WORK TO COMPLETE - Report each line from the records where the string "takeTag" turns up.

Stored data entries:
-- ==== Sys2Proof/Proofs/StartKeeps.lean ====
section
/-! PROOF. The moves of the power controller, FAULT, the ends by hand, the starts and the uplink keep every invariant. -/

namespace Sys2Proof.Machine

variable {s : State} {i : Slot} {x : SlotState}

/-! ### Moves of the power controller -/

theorem SlotState.powerStep_isSome (h : x.powerStep.isSome = true) :
    ∃ f target keys, x.engine.flight = some f ∧ f.step.kind = .power target keys := by
  unfold SlotState.powerStep at h
  cases hf : x.engine.flight with
  | none => rw [hf] at h; exact nomatch h
  | some f =>
    rw [hf] at h
    change (Flight.powerParams f).isSome = true at h
    unfold Flight.powerParams at h
    split at h
    · next target keys hk => exact ⟨f, target, keys, rfl, hk⟩
    · exact nomatch h

/-- The target is reached, with no move out of RUN waiting. -/
theorem targetReached_keeps (hphase : (s.slot i).power.phase ≠ .leaving) : Keeps s (targetReached i s).1 := by
  unfold targetReached
  split
  · next h =>
    obtain ⟨f, target, keys, hf, hk⟩ := SlotState.powerStep_isSome h
    exact endStep_keeps _ (fun _ _ _ _ _ => hphase) fun g hg hc => by
      rw [hf] at hg
      rw [← Option.some.inj hg, hk] at hc
      exact nomatch hc
  · exact .refl s

/-- A change of the slot after which the target is reached. -/
theorem modSlot_targetReached_keeps {g : SlotState → SlotState} (h : SlotKeeps (s.slot i) (g (s.slot i)))
    (hphase : (g (s.slot i)).power.phase ≠ .leaving) : Keeps s (targetReached i (s.modSlot i g)).1 :=
  (Keeps.modSlot h).trans (targetReached_keeps (by rwa [State.modSlot_slot_same]))

/-- With the rail on the target stands in no invariant. -/
theorem retarget_keeps (hrail : x.power.state.railOn = true) (t : Option Target) : SlotKeeps x { x with power.target := t } :=
  .of_engine rfl rfl le_rfl id id fun h => ⟨fun hoff => (by rw [show x.power.state.railOn = false from hoff] at hrail; exact nomatch hrail), h.2⟩

/-- With the rail on the keys stand in no invariant. -/
theorem rekey_keeps (hrail : x.power.state.railOn = true) (k : KeyMask) : SlotKeeps x { x with power.keys := k } :=
  .of_engine rfl rfl le_rfl id id fun h => ⟨fun hoff => (by rw [show x.power.state.railOn = false from hoff] at hrail; exact nomatch hrail), h.2⟩

/-- Keys that are released stay released with the rail off. -/
theorem release_keeps (x : SlotState) (k : KeyMask) : SlotKeeps x { x with power.keys := x.power.keys &&& k } := by
  refine .of_engine rfl rfl le_rfl id id fun h => ⟨fun hoff => ?_, h.2⟩
  obtain ⟨⟨hphase, htarget, hsettle, hkeys, hpress, hboot, hhold⟩, hline⟩ := h.1 hoff
  exact ⟨⟨hphase, htarget, hsettle, by simp [hkeys], hpress, hboot, hhold⟩, hline⟩

/-- Entry to PARKING with nothing to send before the shutdown line. -/
theorem enterParking_keeps (hrail : (s.slot i).power.state.railOn = true)
    (htalk : (s.slot i).Lawful → ∀ f, (s.slot i).engine.flight = some f → ¬ f.step.kind.code ≤ 1)
    (hsilent : (s.slot i).Lawful → (s.slot i).line.tx = none ∧ (s.slot i).line.txWaiting = none) : Keeps s (enterParking i s) := by
  unfold enterParking
  refine .modSlot (.of_engine rfl rfl le_rfl (fun _ => hrail) id fun h => ?_)
  obtain ⟨htx, hwaiting⟩ := hsilent h
  refine lawful_of_parking rfl nofun ?_ (fun item hitem => ?_) (htalk h)
  · dsimp only
    split
    · simp [PhoneLine.handOver, PhoneLine.takeTag, htx, hwaiting]
    · exact hwaiting
  · dsimp only at hitem
    split at hitem
    · simp only [PhoneLine.handOver, PhoneLine.takeTag, htx, Option.some.injEq] at hitem
      exact ⟨_, _, hitem.symm⟩
    · rw [htx] at hitem; exact nomatch hitem

/-- A move toward a target, taken with nothing to send (R74, R75). -/
theorem takeMove_keeps (target : Target) (hrail : (s.slot i).power.state.railOn = true)
    (htalk : (s.slot i).Lawful → ∀ f, (s.slot i).engine.flight = some f → ¬ f.step.kind.code ≤ 1)
    (hsilent : (s.slot i).Lawful → (s.slot i).line.tx = none ∧ (s.slot i).line.txWaiting = none) :
    Keeps s (takeMove i target s).1 := by
  cases target with
  | off => exact modSlot_targetReached_keeps (cutRail_keeps rfl htalk) nofun
  | listen => exact modSlot_targetReached_keeps (.of_power hrail rfl nofun nofun hsilent htalk) nofun
  | park =>
    have hback (h : SlotState.Lawful { s.slot i with power.target := some .park }) : (s.slot i).Lawful :=
      ⟨fun hoff => (by rw [hrail] at hoff; exact nomatch hoff), h.2⟩
    refine (Keeps.modSlot (retarget_keeps hrail (some .park))).trans (enterParking_keeps ?_ ?_ ?_) <;> rw [State.modSlot_slot_same]
    · exact hrail
    · exact fun h => htalk (hback h)
    · exact fun h => hsilent (hback h)
  | standby => exact .refl s
  | run => exact .refl s

/-! ### FAULT and the lid -/

/-- A slot with the rail off and nothing of a running phone left is lawful, once no EXCHANGE or PUSH is in flight in it. -/
theorem lawful_of_off (hrail : x.power.state.railOn = false) (hquiet : x.power.quiet) (htx : x.line.tx = none)
    (hwaiting : x.line.txWaiting = none) (hasm : x.line.assembler = .empty)
    (htalk : ∀ f, x.engine.flight = some f → ¬ f.step.kind.code ≤ 1) : x.Lawful :=
  ⟨fun _ => ⟨hquiet, htx, hwaiting, hasm⟩, fun h => absurd htx h,
    fun h => (by rw [h] at hrail; exact nomatch hrail), fun h => absurd hwaiting h, fun f hf hc => absurd hc (htalk f hf),
    fun h => (by rw [hquiet.1] at h; exact nomatch h)⟩

/-- What an entry to FAULT or the opening lid makes of a slot, less the end of its step: the rail is cut and the queue doomed. -/
structure SlotCut (d : Doom) (x y : SlotState) : Prop where
  engine : y.engine = { x.engine with waiting := doomAll d x.engine.waiting }
  line : y.line = x.line.cut
  capture : y.capture = x.capture
  rail : y.power.state.railOn = false
  quiet : y.power.quiet

theorem SlotCut.fits {d : Doom} {x y : SlotState} (h : SlotCut d x y) : SlotFits x y where
  rail := fun hy => by rw [h.rail] at hy; exact nomatch hy
  queue := by simp [h.engine, Engine.queueCount, Engine.queue]
  list := by rw [h.engine]; exact id
  ring := by rw [h.capture]; exact id

theorem SlotCut.pushes {d : Doom} {x y : SlotState} (h : SlotCut d x y) (o : Fin 16) : y.pushesOf o = x.pushesOf o :=
  pushes_of_kinds (by simp [h.engine, Engine.queue, doomAll_kinds]) o

/-- A slot that is cut, with its step ended and its ports and wait entry gone (R86, R91, R137). -/
theorem cutEnd_keeps {d : Doom} {g : SlotState → SlotState} (hcut : SlotCut d (s.slot i) (g (s.slot i))) (e : Ending) :
    Keeps s ((endStep i e (s.modSlot i g)).arbiterDrop i) := by
  have hflight : (g (s.slot i)).engine.flight = (s.slot i).engine.flight := by rw [hcut.engine]
  have hsilent : (g (s.slot i)).line.tx = none ∧ (g (s.slot i)).line.txWaiting = none ∧ (g (s.slot i)).line.assembler = .empty := by
    rw [hcut.line]; exact ⟨rfl, rfl, rfl⟩
  obtain ⟨htx, hwaiting, hasm⟩ := hsilent
  cases hf : (s.slot i).engine.flight with
  | none =>
    rw [endStep_none _ i e (by rw [State.modSlot_slot_same, hflight, hf])]
    refine (Keeps.modSlot ?_).trans (arbiterDrop_keeps _ i)
    refine { hcut.fits with lawful := fun _ => ?_, pushes := hcut.pushes, waiter := fun f h => (by rw [hf] at h; exact nomatch h) }
    exact lawful_of_off hcut.rail hcut.quiet htx hwaiting hasm fun f h => (by rw [hflight, hf] at h; exact nomatch h)
  | some f =>
    have hfx : (g (s.slot i)).engine.flight = some f := hflight.trans hf
    have hended := endStep_some (s.modSlot i g) i e (by rw [State.modSlot_slot_same, hfx])
    rw [State.modSlot_modSlot] at hended
    have hbounds : KeepsBounds s (endStep i e (s.modSlot i g)) := by
      rw [hended]
      exact .ends hfx rfl rfl rfl rfl hcut.fits hcut.pushes
    refine ⟨hbounds.trans (arbiterDrop_keeps _ i).toKeepsBounds, ?_⟩
    rw [hended]
    refine .ends (x := g (s.slot i)) rfl (fun _ _ => ?_) List.filter_sublist fun _ w hw => not_mem_removeEntry hw
    refine lawful_of_off hcut.rail hcut.quiet ((disown_tx_eq_none _).mpr htx) ?_ hasm
      fun g hg => nomatch (show none = some g from hg)
    by_contra hne
    exact disown_txWaiting_ne_none hne hwaiting

theorem lidCut_keeps (s : State) (i : Slot) : Keeps s (lidCut i s) := by
  unfold lidCut
  dsimp only
  split
  · exact cutEnd_keeps (d := .interlocked) ⟨rfl, rfl, rfl, rfl, rfl, rfl, rfl, rfl, rfl, rfl, rfl⟩ _
  · split
    · exact .modSlot (.of_engine rfl rfl le_rfl id id id)
    · exact .refl s

/-! ### Ends by hand -/

theorem withdrawStep_flight (f : Flight) : ((withdrawStep i f s).slot i).engine.flight = (s.slot i).engine.flight := by
  unfold withdrawStep
  split
  · rw [State.modSlot_slot_same]
  · rw [State.modSlot_slot_same]
    unfold SlotState.endPowerEarly
    split <;> rfl
  all_goals rfl

/-- After an early end no move out of RUN waits in a slot in RUN. -/
theorem endPowerEarly_not_leaving (hrun : x.endPowerEarly.power.state = .run) : x.endPowerEarly.power.phase ≠ .leaving := by
  unfold SlotState.endPowerEarly at hrun ⊢
  split
  case h_3 => nofun
  all_goals
    next h =>
    rw [h] at hrun
    simp only [SlotState.enterListen, SlotState.cutRail, h] at hrun
    exact nomatch hrun

/-- The step in flight ends by an abort or a FAIL_STEP hit (R22, R65). -/
theorem withdrawEnd_keeps {f : Flight} (hf : (s.slot i).engine.flight = some f) (e : Ending) :
    Keeps s (endStep i e (withdrawStep i f s)) := by
  have hflight := (withdrawStep_flight (s := s) (i := i) f).trans hf
  cases hk : f.step.kind with
  | power target keys =>
    have hw : withdrawStep i f s = s.modSlot i SlotState.endPowerEarly := by unfold withdrawStep; rw [hk]
    rw [hw] at hflight ⊢
    refine (Keeps.modSlot (endPowerEarly_keeps hf (by simp [hk, StepKind.code]))).trans
      (endStep_keeps e (fun _ _ _ _ hrun => ?_) fun g hg hc => ?_)
    · rw [State.modSlot_slot_same] at hrun ⊢
      exact endPowerEarly_not_leaving hrun
    · rw [hflight] at hg
      rw [← Option.some.inj hg, hk] at hc
      exact nomatch hc
  | attach mask hold =>
    have hw : withdrawStep i f s = s.removeEntry i := by unfold withdrawStep; rw [hk]
    rw [hw]
    refine (removeEntry_keeps s i).trans (endStep_keeps e (fun g hg hc => ?_) fun _ _ _ _ w => not_mem_removeEntry)
    rw [show ((s.removeEntry i).slot i).engine.flight = some f from hf] at hg
    rw [← Option.some.inj hg, hk] at hc
    exact nomatch hc
  | press keys duration =>
    have hw : withdrawStep i f s = s.modSlot i fun x => { x with power.keys := x.power.keys &&& ~~~keys } := by
      unfold withdrawStep; rw [hk]
    rw [hw] at hflight ⊢
    exact (Keeps.modSlot (release_keeps _ _)).trans (endStep_keeps_of_kind e hflight (by simp [hk, StepKind.code]) (by simp [hk, StepKind.code]))
  | _ =>
    have hw : withdrawStep i f s = s := by unfold withdrawStep; rw [hk]
    rw [hw]
    exact endStep_keeps_of_kind e hf (by simp [hk, StepKind.code]) (by simp [hk, StepKind.code])

theorem endByHand_keeps {f : Flight} (hf : (s.slot i).engine.flight = some f) (e : Ending) : Keeps s (endByHand i f e s).1 := by
  have hend := withdrawEnd_keeps hf e
  unfold endByHand
  split
  · exact hend.trans (walk_keeps _)
  · exact hend

end Sys2Proof.Machine
end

RESULT -
    · simp [PhoneLine.handOver, PhoneLine.takeTag, htx, hwaiting]
    · simp only [PhoneLine.handOver, PhoneLine.takeTag, htx, Option.some.injEq] at hitem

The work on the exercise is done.